Top of Given records

-- ==== Sys2Proof/Machine/RailFence.lean ====
section
/-! DEFINITION. The Rail Fence commands (R170 to R173 of 42_transposition.md). -/
namespace Sys2Proof.Machine

/-- `Rail(i, r)`: the rail of text position `i` (R170). -/
def rail (i r : Nat) : Nat :=
  let period := 2 * (r - 1)
  let t := i % period
  if t < r then t else period - t

/-- The letters of one rail, in text order (R172). -/
def railLetters (p : List Letter) (r row : Nat) : List Letter :=
  (p.zipIdx.filter fun xi => rail xi.2 r == row).map Prod.fst

/-- The rails from the top to the bottom, one after the other (R172). -/
def railEncrypt (p : List Letter) (r : Nat) : List Letter :=
  (List.range r).flatMap fun row => railLetters p r row

/-- `cnt[row]`: how many of the first `len` positions lie on a rail (R173). -/
def railCount (len r row : Nat) : Nat := ((List.range len).filter fun i => rail i r == row).length

/-- The rail queues: the ciphertext cut into rail-length chunks (R173). -/
def railQueues (c : List Letter) (r : Nat) : List (List Letter) :=
  slices ((List.range r).map fun row => railCount c.length r row) c

/-- The second walk: pop one letter from the queue of each position's rail (R173). No queue runs empty there (log entry
13); an empty one would give nothing. -/
def popRails (r : Nat) : List Nat → List (List Letter) → List Letter
  | [], _ => []
  | i :: is, queues =>
    match queues.getD (rail i r) [] with
    | [] => popRails r is queues
    | x :: q => x :: popRails r is (queues.set (rail i r) q)

/-- The text back from its rails (R173). -/
def railDecrypt (c : List Letter) (r : Nat) : List Letter := popRails r (List.range c.length) (railQueues c r)

/-- `RF_ENC` as a function of its operands (R172). -/
def cmdRfEnc (K I : List Byte) : Result := do
  let r ← railKey K
  .ok (letters (railEncrypt (normalize I) r))

/-- `RF_DEC` as a function of its operands (R173). -/
def cmdRfDec (K I : List Byte) : Result := do
  let r ← railKey K
  .ok (letters (railDecrypt (normalize I) r))

/-- `RF_ENC` (R172). -/
def execRfEnc (s : State) : Host.Outcome State Fault Refusal := runCommand cmdRfEnc s

/-- `RF_DEC` (R173). -/
def execRfDec (s : State) : Host.Outcome State Fault Refusal := runCommand cmdRfDec s

end Sys2Proof.Machine
end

Bottom of Given records

Task to carry out »
Lines from the one containing "(railEncrypt (normalize I) r))" through the last line of the records, restated word for word: that is the whole response.

Exercise result »
  .ok (letters (railEncrypt (normalize I) r))

/-- `RF_DEC` as a function of its operands (R173). -/
def cmdRfDec (K I : List Byte) : Result := do
  let r ← railKey K
  .ok (letters (railDecrypt (normalize I) r))

/-- `RF_ENC` (R172). -/
def execRfEnc (s : State) : Host.Outcome State Fault Refusal := runCommand cmdRfEnc s

/-- `RF_DEC` (R173). -/
def execRfDec (s : State) : Host.Outcome State Fault Refusal := runCommand cmdRfDec s

end Sys2Proof.Machine
end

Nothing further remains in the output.